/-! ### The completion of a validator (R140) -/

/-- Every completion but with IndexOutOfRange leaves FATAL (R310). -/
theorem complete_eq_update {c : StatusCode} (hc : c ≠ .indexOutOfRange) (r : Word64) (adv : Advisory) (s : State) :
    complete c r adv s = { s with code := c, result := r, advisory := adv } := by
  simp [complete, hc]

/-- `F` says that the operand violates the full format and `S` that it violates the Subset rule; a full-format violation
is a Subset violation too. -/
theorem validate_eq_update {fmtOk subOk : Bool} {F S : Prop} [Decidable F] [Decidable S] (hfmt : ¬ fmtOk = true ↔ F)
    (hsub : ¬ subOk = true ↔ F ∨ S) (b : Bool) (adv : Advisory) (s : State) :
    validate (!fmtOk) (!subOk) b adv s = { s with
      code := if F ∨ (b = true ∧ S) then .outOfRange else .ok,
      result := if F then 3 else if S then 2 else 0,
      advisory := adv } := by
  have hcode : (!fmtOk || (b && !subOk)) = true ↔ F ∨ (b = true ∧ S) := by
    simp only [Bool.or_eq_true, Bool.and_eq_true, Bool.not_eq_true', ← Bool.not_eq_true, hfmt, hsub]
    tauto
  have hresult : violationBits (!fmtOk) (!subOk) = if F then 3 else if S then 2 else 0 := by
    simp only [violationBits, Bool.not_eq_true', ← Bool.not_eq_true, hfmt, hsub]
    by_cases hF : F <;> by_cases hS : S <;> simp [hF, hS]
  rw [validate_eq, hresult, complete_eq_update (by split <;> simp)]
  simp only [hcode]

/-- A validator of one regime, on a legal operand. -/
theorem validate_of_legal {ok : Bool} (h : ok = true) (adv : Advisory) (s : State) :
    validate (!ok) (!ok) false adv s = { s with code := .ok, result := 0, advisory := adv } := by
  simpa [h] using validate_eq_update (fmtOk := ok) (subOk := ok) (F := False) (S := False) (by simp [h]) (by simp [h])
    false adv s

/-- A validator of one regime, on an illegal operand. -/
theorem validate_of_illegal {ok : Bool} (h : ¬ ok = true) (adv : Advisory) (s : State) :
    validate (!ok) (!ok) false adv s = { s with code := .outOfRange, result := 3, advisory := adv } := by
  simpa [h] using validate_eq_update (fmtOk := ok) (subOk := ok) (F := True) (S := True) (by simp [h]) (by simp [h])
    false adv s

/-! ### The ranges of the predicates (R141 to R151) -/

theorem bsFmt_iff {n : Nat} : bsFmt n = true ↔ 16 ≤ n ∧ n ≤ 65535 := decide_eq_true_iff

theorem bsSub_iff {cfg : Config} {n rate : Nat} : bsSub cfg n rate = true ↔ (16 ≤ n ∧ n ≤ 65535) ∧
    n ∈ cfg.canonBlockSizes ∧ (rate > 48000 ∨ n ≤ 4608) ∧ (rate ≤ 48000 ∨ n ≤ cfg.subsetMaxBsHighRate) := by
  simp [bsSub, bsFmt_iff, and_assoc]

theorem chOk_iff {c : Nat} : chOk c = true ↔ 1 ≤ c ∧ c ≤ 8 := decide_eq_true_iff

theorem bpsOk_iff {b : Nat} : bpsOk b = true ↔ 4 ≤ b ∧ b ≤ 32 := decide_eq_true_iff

---

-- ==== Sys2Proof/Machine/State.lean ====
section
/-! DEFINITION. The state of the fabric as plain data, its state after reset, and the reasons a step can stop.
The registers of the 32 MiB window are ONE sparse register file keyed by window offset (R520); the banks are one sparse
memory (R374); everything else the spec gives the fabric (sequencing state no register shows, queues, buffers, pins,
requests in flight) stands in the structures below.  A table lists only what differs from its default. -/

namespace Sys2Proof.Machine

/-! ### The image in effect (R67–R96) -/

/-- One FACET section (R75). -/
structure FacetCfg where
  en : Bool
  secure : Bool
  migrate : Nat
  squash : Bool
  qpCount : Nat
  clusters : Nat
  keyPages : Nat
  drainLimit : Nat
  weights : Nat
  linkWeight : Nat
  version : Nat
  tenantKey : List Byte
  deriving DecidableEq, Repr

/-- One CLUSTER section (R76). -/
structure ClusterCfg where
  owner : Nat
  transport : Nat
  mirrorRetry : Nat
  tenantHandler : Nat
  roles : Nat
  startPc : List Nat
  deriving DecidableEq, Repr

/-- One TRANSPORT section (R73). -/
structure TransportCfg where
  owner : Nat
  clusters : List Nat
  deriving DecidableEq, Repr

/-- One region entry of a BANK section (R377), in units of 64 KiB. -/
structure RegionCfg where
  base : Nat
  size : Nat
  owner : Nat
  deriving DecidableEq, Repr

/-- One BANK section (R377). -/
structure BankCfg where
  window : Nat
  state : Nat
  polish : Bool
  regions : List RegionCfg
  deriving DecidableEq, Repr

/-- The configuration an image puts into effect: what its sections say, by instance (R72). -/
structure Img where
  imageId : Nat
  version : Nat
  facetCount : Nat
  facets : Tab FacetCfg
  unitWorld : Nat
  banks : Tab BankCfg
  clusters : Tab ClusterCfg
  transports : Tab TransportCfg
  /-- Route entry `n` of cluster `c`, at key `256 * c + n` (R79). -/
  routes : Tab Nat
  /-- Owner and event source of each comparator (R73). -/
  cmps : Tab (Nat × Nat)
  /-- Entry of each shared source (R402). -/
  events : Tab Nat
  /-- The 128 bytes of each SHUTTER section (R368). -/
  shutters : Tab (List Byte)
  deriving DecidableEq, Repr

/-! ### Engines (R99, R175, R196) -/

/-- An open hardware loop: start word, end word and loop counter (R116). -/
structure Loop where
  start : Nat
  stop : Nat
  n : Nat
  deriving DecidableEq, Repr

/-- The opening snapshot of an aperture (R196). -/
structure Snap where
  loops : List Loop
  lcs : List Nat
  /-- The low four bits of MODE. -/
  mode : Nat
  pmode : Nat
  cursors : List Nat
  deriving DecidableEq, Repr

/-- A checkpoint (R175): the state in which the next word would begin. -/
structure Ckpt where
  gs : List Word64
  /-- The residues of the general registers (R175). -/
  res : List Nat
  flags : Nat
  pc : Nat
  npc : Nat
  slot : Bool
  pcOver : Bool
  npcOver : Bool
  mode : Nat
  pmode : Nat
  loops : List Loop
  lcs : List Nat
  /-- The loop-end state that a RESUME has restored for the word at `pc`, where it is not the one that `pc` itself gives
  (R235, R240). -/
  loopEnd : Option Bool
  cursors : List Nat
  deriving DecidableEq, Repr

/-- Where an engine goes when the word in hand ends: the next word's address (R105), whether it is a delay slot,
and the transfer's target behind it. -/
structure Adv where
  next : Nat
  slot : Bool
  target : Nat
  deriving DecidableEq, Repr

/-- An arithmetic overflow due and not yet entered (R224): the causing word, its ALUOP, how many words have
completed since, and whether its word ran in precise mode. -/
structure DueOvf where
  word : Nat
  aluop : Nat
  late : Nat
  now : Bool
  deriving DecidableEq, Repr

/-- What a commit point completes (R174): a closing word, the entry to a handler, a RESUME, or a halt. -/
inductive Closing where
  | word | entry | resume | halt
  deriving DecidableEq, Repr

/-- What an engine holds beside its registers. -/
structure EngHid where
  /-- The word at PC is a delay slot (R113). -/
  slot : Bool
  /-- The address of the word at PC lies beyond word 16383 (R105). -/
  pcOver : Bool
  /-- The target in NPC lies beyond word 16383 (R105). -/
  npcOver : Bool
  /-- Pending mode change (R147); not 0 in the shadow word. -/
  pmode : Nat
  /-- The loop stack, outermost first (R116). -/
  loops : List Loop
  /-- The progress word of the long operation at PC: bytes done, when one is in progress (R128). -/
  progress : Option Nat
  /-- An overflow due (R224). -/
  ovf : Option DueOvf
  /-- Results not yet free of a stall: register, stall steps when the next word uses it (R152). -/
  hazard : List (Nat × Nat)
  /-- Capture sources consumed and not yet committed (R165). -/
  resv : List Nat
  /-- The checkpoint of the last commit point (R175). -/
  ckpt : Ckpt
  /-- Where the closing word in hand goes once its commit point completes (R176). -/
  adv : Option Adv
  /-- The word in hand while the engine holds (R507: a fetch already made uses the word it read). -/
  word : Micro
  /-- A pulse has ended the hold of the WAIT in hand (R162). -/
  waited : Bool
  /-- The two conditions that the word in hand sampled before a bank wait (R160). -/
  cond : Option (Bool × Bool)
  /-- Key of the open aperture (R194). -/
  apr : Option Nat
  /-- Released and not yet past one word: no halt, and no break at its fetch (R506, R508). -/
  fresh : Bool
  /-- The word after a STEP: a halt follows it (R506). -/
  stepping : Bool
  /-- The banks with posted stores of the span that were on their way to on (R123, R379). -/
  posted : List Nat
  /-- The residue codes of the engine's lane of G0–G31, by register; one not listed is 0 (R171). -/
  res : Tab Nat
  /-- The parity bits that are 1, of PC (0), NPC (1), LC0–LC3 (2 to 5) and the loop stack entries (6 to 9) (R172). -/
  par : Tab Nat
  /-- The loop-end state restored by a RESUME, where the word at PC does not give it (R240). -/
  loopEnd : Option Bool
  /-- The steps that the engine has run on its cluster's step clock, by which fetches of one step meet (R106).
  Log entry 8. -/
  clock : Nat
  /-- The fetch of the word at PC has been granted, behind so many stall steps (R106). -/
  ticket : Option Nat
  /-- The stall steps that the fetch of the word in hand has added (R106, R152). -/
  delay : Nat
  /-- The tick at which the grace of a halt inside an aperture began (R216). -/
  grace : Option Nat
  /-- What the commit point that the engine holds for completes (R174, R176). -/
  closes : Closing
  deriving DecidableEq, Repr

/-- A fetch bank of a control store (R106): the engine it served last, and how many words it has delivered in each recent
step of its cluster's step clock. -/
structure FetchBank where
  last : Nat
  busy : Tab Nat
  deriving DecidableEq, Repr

WHAT TO PRODUCE: Print, from the entries above, the line with "validator (R140) -/", the line with "complete c r" and all lines between them, exactly and with nothing else.

EXERCISE SOLUTION:
/-! ### The completion of a validator (R140) -/

/-- Every completion but with IndexOutOfRange leaves FATAL (R310). -/
theorem complete_eq_update {c : StatusCode} (hc : c ≠ .indexOutOfRange) (r : Word64) (adv : Advisory) (s : State) :
    complete c r adv s = { s with code := c, result := r, advisory := adv } := by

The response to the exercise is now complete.